#### Data ####

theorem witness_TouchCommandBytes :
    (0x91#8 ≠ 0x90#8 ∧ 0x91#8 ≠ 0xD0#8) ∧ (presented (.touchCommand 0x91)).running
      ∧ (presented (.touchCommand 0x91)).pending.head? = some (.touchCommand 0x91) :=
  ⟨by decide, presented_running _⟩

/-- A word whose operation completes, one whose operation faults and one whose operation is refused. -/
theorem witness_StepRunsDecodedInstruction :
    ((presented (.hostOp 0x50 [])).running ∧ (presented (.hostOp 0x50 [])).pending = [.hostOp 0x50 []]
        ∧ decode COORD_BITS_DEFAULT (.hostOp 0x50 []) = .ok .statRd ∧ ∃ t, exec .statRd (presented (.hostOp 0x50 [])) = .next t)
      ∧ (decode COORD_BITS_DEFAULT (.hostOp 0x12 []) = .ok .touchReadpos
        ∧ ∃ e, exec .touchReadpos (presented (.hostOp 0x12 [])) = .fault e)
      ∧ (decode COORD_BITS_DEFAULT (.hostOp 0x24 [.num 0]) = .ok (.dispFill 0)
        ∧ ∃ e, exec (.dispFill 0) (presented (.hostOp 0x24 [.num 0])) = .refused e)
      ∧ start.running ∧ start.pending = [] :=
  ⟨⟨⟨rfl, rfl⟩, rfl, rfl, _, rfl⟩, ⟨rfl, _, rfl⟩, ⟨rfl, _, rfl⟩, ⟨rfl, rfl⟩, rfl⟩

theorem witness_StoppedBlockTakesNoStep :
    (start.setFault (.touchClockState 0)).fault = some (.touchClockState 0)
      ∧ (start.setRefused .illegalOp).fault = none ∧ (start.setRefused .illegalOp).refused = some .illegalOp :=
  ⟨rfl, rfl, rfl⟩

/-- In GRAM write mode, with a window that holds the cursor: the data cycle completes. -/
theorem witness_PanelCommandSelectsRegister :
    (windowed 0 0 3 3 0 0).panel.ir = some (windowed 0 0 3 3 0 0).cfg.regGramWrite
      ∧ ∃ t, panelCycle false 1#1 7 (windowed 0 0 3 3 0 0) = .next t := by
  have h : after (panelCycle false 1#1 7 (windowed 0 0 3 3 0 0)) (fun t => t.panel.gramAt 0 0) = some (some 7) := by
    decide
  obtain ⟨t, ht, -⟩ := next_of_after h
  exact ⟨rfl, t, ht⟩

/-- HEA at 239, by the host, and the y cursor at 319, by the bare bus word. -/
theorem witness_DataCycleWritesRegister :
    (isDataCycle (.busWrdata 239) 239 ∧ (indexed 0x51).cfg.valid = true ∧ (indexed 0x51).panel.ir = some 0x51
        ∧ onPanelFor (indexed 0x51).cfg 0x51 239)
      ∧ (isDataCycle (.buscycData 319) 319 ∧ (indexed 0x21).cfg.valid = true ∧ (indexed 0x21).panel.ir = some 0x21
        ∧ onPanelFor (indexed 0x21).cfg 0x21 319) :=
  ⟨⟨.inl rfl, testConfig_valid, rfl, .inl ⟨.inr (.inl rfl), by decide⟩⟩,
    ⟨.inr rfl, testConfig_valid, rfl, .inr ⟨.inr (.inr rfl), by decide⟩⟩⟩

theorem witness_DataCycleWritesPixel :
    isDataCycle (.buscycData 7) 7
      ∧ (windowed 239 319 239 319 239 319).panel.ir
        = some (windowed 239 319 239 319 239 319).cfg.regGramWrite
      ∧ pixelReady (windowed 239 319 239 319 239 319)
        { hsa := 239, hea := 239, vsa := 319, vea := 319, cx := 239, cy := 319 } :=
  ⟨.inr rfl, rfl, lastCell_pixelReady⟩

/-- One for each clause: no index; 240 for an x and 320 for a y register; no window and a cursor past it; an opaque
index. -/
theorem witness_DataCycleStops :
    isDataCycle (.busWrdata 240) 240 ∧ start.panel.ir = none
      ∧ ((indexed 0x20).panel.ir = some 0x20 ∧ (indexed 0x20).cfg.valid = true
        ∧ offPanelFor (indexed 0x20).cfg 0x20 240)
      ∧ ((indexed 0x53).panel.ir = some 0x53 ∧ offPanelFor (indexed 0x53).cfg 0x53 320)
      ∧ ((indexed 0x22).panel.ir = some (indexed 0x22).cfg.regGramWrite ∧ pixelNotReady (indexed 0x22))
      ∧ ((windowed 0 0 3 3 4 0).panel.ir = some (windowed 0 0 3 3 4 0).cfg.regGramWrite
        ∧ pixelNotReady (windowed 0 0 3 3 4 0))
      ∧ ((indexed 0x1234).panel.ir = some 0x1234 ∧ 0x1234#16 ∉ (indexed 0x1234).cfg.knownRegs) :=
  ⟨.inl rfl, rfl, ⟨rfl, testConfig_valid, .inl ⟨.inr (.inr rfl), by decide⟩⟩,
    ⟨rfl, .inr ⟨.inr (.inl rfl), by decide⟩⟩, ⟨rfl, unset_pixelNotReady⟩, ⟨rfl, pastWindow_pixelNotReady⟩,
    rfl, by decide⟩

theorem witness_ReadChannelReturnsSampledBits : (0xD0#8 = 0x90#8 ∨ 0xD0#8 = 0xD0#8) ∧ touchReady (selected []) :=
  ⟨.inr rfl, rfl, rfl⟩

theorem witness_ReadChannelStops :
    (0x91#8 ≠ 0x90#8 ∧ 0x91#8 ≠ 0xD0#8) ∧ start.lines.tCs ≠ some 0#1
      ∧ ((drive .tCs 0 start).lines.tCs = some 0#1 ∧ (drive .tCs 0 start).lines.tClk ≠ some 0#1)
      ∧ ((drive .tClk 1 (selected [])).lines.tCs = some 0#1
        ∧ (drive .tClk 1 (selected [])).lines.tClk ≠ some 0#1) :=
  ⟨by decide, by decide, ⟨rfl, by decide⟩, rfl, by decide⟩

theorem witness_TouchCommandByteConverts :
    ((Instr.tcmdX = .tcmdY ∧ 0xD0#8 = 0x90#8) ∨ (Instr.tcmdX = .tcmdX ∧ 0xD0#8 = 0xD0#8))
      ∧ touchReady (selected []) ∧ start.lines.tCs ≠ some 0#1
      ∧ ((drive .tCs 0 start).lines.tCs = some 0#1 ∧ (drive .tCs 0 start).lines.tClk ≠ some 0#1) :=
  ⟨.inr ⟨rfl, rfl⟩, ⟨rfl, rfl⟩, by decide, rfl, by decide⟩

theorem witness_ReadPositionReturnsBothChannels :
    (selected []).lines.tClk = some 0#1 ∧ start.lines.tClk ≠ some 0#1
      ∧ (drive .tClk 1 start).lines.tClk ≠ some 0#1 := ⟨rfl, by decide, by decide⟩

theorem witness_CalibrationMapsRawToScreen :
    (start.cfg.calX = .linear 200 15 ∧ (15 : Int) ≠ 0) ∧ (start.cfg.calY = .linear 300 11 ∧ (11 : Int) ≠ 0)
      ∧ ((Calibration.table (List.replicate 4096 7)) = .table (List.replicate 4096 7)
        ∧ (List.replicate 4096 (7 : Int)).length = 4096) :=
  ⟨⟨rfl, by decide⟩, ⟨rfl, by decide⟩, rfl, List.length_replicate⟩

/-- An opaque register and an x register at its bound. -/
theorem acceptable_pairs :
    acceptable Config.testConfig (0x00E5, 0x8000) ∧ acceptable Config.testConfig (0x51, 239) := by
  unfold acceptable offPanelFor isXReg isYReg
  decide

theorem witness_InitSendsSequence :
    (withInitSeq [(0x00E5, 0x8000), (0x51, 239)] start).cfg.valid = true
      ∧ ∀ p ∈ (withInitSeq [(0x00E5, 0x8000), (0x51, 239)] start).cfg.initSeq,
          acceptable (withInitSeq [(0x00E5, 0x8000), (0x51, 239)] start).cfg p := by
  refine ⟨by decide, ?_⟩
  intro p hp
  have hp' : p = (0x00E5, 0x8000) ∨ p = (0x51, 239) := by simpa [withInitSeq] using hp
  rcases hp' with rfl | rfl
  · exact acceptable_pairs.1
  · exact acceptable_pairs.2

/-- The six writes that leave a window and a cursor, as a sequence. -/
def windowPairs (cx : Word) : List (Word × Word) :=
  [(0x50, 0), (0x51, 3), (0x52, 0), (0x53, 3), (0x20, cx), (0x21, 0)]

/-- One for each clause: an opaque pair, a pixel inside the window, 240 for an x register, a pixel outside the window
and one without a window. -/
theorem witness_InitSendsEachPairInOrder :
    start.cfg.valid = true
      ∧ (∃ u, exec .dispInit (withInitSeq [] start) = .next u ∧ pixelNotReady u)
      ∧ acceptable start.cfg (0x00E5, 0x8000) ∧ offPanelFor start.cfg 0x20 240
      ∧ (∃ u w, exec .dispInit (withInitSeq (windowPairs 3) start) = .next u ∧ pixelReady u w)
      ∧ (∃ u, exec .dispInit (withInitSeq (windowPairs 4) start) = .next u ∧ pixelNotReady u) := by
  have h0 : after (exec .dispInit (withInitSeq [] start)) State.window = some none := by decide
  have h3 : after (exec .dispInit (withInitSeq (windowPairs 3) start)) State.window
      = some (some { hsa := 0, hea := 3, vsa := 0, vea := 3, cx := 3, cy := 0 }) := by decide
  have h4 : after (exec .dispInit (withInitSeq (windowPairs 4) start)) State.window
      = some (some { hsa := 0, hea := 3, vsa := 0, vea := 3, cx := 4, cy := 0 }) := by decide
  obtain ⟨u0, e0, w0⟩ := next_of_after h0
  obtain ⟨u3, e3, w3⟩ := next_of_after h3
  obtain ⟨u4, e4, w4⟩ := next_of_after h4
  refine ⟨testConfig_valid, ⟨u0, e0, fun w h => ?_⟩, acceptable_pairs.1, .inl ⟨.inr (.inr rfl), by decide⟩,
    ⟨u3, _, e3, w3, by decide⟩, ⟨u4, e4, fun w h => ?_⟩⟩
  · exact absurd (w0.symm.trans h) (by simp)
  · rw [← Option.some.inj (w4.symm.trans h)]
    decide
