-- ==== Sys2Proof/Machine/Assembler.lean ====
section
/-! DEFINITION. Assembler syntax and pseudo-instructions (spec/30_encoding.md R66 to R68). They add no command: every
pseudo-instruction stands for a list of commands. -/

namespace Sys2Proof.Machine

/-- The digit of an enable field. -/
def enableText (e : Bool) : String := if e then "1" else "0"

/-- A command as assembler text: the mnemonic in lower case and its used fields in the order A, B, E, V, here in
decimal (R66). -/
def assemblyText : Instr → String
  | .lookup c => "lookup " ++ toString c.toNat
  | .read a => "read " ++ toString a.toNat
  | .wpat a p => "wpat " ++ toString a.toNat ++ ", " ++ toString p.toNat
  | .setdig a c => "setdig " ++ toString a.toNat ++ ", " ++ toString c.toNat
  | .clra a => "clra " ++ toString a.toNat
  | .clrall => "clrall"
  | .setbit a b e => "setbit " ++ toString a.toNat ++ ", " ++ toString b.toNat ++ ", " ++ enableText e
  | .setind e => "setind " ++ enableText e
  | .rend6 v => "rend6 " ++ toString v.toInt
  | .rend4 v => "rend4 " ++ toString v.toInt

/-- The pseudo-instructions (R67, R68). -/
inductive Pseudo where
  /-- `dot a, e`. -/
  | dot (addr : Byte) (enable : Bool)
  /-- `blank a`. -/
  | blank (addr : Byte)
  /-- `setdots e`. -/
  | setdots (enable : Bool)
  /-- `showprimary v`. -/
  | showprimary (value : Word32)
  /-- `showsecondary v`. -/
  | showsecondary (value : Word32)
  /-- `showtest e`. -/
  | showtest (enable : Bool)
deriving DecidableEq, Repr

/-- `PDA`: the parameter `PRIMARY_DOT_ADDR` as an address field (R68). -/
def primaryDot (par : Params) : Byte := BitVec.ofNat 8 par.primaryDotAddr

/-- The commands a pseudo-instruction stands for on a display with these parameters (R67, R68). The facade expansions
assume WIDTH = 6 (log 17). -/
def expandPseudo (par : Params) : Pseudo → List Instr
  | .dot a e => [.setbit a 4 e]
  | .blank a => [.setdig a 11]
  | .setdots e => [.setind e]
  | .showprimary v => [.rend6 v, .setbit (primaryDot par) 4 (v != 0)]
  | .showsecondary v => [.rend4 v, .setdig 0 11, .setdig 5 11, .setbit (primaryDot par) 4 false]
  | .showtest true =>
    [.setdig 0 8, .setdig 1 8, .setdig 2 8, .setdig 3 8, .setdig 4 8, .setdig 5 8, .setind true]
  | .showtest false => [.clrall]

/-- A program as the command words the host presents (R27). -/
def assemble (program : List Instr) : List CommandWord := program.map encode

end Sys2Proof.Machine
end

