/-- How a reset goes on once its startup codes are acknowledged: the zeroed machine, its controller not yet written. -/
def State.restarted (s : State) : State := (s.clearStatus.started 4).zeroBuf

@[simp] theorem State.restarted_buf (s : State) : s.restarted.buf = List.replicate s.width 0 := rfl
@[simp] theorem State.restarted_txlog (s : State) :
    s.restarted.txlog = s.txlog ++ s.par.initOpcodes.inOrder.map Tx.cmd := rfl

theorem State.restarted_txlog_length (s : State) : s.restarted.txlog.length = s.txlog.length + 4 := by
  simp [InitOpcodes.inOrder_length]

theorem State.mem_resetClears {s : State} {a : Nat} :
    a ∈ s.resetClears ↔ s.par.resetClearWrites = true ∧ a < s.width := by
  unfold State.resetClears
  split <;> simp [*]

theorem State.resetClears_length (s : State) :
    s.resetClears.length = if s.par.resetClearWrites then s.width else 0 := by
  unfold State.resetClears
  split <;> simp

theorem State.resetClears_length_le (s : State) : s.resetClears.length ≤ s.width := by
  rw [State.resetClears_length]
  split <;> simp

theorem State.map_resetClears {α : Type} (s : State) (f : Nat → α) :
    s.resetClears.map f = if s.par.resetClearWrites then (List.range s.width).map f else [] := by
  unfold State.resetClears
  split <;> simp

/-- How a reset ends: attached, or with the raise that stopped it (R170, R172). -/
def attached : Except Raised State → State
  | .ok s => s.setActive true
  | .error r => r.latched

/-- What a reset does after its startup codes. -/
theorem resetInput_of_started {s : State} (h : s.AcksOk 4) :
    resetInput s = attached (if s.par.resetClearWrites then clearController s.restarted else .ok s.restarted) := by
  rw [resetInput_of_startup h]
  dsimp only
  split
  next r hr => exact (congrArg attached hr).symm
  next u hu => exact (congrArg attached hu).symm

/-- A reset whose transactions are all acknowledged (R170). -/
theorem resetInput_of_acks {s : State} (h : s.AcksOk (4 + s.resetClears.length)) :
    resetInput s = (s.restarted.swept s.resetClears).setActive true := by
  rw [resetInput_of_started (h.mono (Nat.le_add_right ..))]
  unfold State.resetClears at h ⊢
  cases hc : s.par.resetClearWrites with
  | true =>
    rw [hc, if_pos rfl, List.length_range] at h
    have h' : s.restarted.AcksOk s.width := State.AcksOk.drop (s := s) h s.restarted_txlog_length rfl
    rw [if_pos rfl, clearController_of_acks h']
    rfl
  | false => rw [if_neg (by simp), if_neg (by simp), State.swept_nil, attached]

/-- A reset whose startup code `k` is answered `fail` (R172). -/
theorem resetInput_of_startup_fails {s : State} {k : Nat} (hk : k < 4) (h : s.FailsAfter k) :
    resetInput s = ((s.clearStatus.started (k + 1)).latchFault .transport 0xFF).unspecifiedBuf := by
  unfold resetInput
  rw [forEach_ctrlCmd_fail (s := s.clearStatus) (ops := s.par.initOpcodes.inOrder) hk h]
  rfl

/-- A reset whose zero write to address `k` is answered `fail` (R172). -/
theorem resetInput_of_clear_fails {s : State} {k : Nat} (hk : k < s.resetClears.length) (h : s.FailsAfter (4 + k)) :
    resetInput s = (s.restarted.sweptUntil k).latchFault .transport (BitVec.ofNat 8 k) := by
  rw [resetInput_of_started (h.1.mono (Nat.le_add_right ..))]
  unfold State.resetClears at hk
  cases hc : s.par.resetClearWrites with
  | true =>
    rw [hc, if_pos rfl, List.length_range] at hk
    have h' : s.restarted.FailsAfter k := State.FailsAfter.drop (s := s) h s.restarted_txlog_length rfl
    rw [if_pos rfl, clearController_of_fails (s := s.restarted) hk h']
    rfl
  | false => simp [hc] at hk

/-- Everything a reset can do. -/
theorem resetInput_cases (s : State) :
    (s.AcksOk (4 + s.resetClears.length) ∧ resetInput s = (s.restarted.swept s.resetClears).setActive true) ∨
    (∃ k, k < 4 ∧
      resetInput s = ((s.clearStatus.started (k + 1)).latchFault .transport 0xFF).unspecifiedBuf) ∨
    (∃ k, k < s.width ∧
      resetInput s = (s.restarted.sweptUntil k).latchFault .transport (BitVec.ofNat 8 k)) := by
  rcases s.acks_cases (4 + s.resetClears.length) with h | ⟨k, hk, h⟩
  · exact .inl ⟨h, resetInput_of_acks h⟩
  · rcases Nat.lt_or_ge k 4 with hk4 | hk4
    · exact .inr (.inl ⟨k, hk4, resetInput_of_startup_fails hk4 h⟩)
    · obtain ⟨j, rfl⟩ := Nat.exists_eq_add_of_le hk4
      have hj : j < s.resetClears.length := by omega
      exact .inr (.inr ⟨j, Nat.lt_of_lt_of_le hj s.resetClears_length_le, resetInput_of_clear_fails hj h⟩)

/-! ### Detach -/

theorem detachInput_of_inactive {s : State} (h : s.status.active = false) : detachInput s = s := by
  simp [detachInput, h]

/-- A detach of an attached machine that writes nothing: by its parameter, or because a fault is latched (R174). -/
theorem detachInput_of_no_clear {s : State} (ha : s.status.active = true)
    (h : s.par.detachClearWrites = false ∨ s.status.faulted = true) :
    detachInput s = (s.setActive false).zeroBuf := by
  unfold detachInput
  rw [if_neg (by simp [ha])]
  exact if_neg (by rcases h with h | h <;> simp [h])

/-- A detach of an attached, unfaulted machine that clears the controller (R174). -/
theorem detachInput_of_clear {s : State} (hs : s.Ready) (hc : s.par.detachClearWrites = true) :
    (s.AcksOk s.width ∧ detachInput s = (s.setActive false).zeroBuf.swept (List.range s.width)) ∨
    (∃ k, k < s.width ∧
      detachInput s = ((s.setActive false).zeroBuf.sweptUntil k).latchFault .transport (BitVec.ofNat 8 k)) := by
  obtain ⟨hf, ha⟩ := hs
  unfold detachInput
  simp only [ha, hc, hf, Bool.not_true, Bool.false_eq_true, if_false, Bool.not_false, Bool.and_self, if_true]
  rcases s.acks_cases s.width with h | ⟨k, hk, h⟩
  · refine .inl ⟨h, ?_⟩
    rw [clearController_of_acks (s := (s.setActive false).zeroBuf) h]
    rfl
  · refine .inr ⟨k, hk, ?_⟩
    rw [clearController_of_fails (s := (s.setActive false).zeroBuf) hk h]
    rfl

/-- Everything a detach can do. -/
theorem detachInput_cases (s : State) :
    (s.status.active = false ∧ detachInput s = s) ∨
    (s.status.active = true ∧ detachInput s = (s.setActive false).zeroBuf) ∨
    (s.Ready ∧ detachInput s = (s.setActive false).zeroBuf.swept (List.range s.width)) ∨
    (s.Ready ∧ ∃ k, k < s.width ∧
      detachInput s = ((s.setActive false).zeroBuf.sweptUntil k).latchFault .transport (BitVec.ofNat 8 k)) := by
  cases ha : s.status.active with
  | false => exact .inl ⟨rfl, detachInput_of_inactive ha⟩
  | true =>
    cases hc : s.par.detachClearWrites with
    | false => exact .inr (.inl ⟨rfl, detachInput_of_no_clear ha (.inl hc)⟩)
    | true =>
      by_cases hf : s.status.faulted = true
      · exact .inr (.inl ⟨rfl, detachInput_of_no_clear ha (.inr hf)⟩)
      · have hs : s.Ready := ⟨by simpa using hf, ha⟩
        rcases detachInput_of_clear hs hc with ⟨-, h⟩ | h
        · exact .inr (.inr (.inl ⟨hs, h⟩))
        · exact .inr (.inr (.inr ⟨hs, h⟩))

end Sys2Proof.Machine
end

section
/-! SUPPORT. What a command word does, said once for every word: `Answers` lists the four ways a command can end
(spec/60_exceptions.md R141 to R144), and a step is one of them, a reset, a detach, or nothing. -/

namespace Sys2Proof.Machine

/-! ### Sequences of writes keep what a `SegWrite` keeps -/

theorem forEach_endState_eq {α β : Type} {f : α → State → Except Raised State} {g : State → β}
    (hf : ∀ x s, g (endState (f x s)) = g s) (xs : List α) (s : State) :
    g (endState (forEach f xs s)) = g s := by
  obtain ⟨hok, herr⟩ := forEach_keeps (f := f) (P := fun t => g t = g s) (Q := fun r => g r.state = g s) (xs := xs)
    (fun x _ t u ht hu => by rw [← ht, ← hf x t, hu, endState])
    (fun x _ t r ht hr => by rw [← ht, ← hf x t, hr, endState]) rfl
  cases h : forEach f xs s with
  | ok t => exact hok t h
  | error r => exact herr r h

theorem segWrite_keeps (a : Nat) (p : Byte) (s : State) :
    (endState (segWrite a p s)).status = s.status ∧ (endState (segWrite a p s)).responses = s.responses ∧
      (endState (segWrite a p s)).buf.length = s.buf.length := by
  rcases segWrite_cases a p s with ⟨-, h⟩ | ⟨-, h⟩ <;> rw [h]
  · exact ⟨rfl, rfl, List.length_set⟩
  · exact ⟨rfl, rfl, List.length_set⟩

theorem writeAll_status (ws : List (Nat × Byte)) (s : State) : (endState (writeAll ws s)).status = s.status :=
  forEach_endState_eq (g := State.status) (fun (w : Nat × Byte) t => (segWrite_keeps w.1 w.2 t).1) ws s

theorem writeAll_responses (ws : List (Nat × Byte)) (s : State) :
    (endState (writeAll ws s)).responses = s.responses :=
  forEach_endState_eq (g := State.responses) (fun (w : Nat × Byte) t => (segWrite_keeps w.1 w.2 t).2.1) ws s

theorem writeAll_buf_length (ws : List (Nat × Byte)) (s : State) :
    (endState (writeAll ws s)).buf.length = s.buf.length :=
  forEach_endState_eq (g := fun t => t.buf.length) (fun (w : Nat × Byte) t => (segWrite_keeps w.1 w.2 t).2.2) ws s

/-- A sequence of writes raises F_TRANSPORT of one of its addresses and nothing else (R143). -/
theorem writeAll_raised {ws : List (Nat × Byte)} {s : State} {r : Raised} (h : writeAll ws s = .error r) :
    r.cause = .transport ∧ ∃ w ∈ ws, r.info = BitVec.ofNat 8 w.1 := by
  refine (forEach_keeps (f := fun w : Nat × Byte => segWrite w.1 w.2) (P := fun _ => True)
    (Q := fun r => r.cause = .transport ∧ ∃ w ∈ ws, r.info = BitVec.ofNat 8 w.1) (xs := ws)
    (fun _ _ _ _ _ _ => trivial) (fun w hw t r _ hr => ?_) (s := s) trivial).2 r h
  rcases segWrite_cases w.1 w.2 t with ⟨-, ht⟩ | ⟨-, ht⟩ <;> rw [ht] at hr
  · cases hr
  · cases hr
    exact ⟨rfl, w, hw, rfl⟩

####

* **Exercise aim**: For the listing above, find how many lines hold the word "rcases". Only the number should be written.

* **Solution for this exercise**: 8